§ YOUR OBJECTIVE
Every line of the data that includes "under" should be copied out.

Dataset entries
*** Block opens ***

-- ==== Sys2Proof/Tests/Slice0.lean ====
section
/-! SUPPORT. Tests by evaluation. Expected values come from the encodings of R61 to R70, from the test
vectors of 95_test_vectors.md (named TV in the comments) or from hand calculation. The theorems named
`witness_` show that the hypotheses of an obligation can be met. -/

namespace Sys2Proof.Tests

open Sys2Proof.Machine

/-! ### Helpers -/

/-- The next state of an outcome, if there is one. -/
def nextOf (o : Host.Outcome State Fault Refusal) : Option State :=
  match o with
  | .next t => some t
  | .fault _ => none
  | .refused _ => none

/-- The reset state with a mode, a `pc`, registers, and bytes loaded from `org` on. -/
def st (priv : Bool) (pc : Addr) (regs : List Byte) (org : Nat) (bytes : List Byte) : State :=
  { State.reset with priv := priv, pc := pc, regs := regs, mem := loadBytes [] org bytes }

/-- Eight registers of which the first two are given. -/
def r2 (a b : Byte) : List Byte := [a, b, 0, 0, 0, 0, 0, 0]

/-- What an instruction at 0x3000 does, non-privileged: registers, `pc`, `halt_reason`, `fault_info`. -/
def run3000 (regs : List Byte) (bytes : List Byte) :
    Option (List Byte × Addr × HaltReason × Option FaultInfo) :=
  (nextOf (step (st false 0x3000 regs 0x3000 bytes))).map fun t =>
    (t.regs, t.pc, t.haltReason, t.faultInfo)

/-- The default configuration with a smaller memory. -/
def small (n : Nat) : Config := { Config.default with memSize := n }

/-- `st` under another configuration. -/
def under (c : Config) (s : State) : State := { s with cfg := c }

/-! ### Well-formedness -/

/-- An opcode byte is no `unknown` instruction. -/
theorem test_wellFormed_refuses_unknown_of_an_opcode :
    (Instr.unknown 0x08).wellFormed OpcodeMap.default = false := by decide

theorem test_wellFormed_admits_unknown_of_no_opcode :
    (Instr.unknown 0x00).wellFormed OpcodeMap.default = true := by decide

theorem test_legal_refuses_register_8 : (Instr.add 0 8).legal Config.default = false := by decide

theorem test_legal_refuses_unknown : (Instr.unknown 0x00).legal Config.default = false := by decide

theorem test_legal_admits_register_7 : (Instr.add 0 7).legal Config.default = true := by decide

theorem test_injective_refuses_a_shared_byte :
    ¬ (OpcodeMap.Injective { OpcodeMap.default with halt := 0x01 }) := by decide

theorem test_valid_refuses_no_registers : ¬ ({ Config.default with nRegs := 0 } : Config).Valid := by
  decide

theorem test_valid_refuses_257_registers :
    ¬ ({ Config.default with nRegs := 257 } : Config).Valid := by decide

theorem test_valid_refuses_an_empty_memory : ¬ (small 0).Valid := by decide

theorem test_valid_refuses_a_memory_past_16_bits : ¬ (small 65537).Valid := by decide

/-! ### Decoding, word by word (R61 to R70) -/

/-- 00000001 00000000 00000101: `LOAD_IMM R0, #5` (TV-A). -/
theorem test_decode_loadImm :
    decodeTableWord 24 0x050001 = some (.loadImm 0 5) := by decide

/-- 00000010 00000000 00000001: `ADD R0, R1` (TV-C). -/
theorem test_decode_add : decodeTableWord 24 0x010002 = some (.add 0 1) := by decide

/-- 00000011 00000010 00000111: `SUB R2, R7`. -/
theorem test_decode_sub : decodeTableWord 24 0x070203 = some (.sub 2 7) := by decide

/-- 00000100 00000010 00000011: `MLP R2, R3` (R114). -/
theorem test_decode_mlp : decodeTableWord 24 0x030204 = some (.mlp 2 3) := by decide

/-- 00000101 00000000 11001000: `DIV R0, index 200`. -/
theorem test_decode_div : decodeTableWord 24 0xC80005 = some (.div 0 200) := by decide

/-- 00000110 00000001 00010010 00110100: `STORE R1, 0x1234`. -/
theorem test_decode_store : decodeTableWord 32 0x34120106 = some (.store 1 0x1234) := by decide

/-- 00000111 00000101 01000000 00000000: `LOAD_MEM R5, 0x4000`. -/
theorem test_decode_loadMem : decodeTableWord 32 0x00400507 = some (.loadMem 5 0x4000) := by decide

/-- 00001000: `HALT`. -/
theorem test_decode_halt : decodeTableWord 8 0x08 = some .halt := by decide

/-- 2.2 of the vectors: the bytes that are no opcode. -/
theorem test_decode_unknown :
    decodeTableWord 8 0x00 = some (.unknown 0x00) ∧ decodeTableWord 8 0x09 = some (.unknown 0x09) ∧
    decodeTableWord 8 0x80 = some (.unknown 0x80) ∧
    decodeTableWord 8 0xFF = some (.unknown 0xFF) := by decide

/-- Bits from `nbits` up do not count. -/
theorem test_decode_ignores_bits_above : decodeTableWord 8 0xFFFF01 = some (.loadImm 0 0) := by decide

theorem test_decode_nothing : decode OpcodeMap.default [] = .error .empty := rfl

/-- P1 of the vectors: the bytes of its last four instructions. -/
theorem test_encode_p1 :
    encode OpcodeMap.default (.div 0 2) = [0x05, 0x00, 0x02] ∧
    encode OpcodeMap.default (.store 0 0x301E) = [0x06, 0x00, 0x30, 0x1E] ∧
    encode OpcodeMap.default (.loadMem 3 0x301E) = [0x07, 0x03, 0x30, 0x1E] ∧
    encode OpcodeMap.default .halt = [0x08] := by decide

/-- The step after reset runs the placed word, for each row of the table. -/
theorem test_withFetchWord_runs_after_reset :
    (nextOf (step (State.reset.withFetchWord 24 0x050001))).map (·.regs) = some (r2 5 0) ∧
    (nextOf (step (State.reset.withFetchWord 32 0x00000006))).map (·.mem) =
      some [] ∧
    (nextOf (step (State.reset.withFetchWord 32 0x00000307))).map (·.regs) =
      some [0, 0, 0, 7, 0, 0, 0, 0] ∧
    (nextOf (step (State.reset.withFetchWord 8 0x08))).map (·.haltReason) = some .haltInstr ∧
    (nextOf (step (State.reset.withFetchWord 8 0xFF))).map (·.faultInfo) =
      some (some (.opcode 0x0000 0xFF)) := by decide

*** Block closes ***

§ EXERCISE ANSWER
/-- `st` under another configuration. -/
def under (c : Config) (s : State) : State := { s with cfg := c }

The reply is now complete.